◆ **To do**
In the entries below, the lines from the one with "some (⟨true, true, 4, true, 1, 8, true⟩, some" through the one with "(nextOf (step (presenting 0x40000000 sWrote))).map" are to be copied exactly; both ends count.

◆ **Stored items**
========================

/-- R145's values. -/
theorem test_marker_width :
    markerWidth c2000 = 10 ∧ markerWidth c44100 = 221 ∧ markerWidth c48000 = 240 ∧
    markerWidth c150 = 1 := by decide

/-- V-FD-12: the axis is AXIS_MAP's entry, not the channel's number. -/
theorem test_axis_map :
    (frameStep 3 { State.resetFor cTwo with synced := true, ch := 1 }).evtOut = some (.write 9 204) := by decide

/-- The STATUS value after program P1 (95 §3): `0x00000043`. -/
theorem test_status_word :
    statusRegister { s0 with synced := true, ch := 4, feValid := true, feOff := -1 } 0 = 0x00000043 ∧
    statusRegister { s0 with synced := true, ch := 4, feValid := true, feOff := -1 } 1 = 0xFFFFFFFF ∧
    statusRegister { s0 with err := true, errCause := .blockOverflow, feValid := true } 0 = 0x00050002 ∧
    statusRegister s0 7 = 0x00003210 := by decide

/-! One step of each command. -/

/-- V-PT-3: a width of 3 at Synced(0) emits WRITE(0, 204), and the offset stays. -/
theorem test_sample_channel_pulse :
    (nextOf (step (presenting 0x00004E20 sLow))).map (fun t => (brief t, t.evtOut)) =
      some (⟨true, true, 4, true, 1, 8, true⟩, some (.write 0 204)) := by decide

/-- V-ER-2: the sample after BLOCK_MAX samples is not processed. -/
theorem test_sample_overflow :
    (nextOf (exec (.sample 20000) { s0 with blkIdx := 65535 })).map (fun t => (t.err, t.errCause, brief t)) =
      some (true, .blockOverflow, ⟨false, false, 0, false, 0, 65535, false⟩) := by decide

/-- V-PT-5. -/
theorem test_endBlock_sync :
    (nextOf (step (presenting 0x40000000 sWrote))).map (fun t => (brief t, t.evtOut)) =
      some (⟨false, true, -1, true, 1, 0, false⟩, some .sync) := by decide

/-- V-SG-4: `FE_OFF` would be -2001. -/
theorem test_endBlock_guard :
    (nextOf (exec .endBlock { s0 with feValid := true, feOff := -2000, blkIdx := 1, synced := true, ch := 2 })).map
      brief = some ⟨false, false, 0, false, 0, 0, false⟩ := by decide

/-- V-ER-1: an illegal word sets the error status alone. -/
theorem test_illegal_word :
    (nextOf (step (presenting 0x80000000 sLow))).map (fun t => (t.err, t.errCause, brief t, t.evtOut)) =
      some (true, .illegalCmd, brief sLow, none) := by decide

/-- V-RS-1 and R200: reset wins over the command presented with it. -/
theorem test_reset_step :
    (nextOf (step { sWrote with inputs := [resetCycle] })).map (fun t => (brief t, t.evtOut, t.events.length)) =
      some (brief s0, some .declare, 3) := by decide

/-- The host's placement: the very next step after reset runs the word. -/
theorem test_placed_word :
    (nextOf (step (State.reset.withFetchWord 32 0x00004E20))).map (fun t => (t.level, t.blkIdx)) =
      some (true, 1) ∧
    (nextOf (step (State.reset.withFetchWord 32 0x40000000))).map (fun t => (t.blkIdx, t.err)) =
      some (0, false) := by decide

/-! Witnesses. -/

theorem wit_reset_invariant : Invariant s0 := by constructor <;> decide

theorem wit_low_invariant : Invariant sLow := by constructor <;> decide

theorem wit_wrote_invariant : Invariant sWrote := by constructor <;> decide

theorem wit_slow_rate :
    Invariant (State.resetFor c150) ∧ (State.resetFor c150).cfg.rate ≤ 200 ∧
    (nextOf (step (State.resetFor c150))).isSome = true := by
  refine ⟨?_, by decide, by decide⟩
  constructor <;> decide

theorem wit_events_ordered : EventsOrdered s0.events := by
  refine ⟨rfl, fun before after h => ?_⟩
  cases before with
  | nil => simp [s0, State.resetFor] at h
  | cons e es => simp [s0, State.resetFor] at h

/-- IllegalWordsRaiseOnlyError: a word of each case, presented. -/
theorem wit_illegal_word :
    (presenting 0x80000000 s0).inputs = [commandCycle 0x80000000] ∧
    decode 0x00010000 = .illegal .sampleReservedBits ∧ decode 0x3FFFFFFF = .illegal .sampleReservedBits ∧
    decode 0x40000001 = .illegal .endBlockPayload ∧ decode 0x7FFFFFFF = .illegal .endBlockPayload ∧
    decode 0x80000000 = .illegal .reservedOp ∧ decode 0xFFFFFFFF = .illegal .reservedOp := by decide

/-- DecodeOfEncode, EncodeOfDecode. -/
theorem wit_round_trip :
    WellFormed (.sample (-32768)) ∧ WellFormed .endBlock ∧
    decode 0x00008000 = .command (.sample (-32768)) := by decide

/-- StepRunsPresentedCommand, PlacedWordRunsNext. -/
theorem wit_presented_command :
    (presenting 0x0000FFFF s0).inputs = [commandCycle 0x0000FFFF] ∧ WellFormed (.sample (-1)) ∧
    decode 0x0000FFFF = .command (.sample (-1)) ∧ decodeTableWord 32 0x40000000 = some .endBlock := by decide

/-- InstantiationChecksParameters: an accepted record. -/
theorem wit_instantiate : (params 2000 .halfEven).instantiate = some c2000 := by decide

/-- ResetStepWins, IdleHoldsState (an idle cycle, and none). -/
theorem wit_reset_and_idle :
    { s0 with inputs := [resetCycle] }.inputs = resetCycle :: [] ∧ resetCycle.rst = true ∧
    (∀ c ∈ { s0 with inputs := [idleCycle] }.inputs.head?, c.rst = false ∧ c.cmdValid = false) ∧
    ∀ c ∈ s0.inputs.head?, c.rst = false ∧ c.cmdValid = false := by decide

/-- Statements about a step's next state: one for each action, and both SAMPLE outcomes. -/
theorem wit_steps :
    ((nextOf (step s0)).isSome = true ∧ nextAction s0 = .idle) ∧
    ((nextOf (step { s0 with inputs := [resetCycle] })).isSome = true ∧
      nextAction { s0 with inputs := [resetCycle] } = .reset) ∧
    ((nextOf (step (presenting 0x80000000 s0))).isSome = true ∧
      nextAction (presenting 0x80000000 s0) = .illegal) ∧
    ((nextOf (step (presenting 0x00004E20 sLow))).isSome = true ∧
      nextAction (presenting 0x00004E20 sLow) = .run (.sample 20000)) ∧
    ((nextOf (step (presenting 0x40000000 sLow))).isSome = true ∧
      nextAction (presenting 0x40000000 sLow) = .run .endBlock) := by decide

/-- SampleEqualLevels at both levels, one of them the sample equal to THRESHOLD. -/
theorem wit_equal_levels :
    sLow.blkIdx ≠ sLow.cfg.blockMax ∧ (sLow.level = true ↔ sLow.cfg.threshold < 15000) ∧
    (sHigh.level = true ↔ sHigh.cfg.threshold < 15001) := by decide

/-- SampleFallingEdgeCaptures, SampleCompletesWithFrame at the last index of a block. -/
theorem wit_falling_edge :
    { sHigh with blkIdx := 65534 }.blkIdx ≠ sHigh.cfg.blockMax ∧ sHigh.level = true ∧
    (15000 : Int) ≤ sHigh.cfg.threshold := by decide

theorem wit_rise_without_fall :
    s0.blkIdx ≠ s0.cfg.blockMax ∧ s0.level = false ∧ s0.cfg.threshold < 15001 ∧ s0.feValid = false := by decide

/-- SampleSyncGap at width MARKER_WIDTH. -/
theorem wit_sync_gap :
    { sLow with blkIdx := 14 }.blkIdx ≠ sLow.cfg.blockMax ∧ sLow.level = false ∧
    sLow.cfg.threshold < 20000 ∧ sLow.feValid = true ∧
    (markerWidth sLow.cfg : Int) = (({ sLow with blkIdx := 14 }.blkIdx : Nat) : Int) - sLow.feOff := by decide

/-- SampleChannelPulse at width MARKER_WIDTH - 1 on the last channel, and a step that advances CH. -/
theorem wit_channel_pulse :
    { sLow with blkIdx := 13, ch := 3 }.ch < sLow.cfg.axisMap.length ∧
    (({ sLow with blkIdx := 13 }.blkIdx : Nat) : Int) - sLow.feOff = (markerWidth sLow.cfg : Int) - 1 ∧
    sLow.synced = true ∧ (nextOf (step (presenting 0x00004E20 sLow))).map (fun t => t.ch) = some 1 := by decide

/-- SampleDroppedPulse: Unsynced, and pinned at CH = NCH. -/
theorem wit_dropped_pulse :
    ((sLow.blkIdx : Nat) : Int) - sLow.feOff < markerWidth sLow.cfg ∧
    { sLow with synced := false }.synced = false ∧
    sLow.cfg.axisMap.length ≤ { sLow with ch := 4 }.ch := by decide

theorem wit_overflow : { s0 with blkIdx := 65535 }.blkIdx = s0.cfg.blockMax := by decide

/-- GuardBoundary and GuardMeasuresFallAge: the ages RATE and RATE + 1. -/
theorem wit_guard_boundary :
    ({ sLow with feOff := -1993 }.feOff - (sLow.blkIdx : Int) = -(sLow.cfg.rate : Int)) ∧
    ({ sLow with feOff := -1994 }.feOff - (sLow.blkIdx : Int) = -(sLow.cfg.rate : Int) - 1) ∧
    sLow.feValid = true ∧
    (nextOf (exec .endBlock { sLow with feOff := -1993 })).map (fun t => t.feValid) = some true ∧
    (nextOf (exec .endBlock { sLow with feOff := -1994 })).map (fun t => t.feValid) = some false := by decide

========================

◆ **Written solution**
      some (⟨true, true, 4, true, 1, 8, true⟩, some (.write 0 204)) := by decide

/-- V-ER-2: the sample after BLOCK_MAX samples is not processed. -/
theorem test_sample_overflow :
    (nextOf (exec (.sample 20000) { s0 with blkIdx := 65535 })).map (fun t => (t.err, t.errCause, brief t)) =
      some (true, .blockOverflow, ⟨false, false, 0, false, 0, 65535, false⟩) := by decide

/-- V-PT-5. -/
theorem test_endBlock_sync :
    (nextOf (step (presenting 0x40000000 sWrote))).map (fun t => (brief t, t.evtOut)) =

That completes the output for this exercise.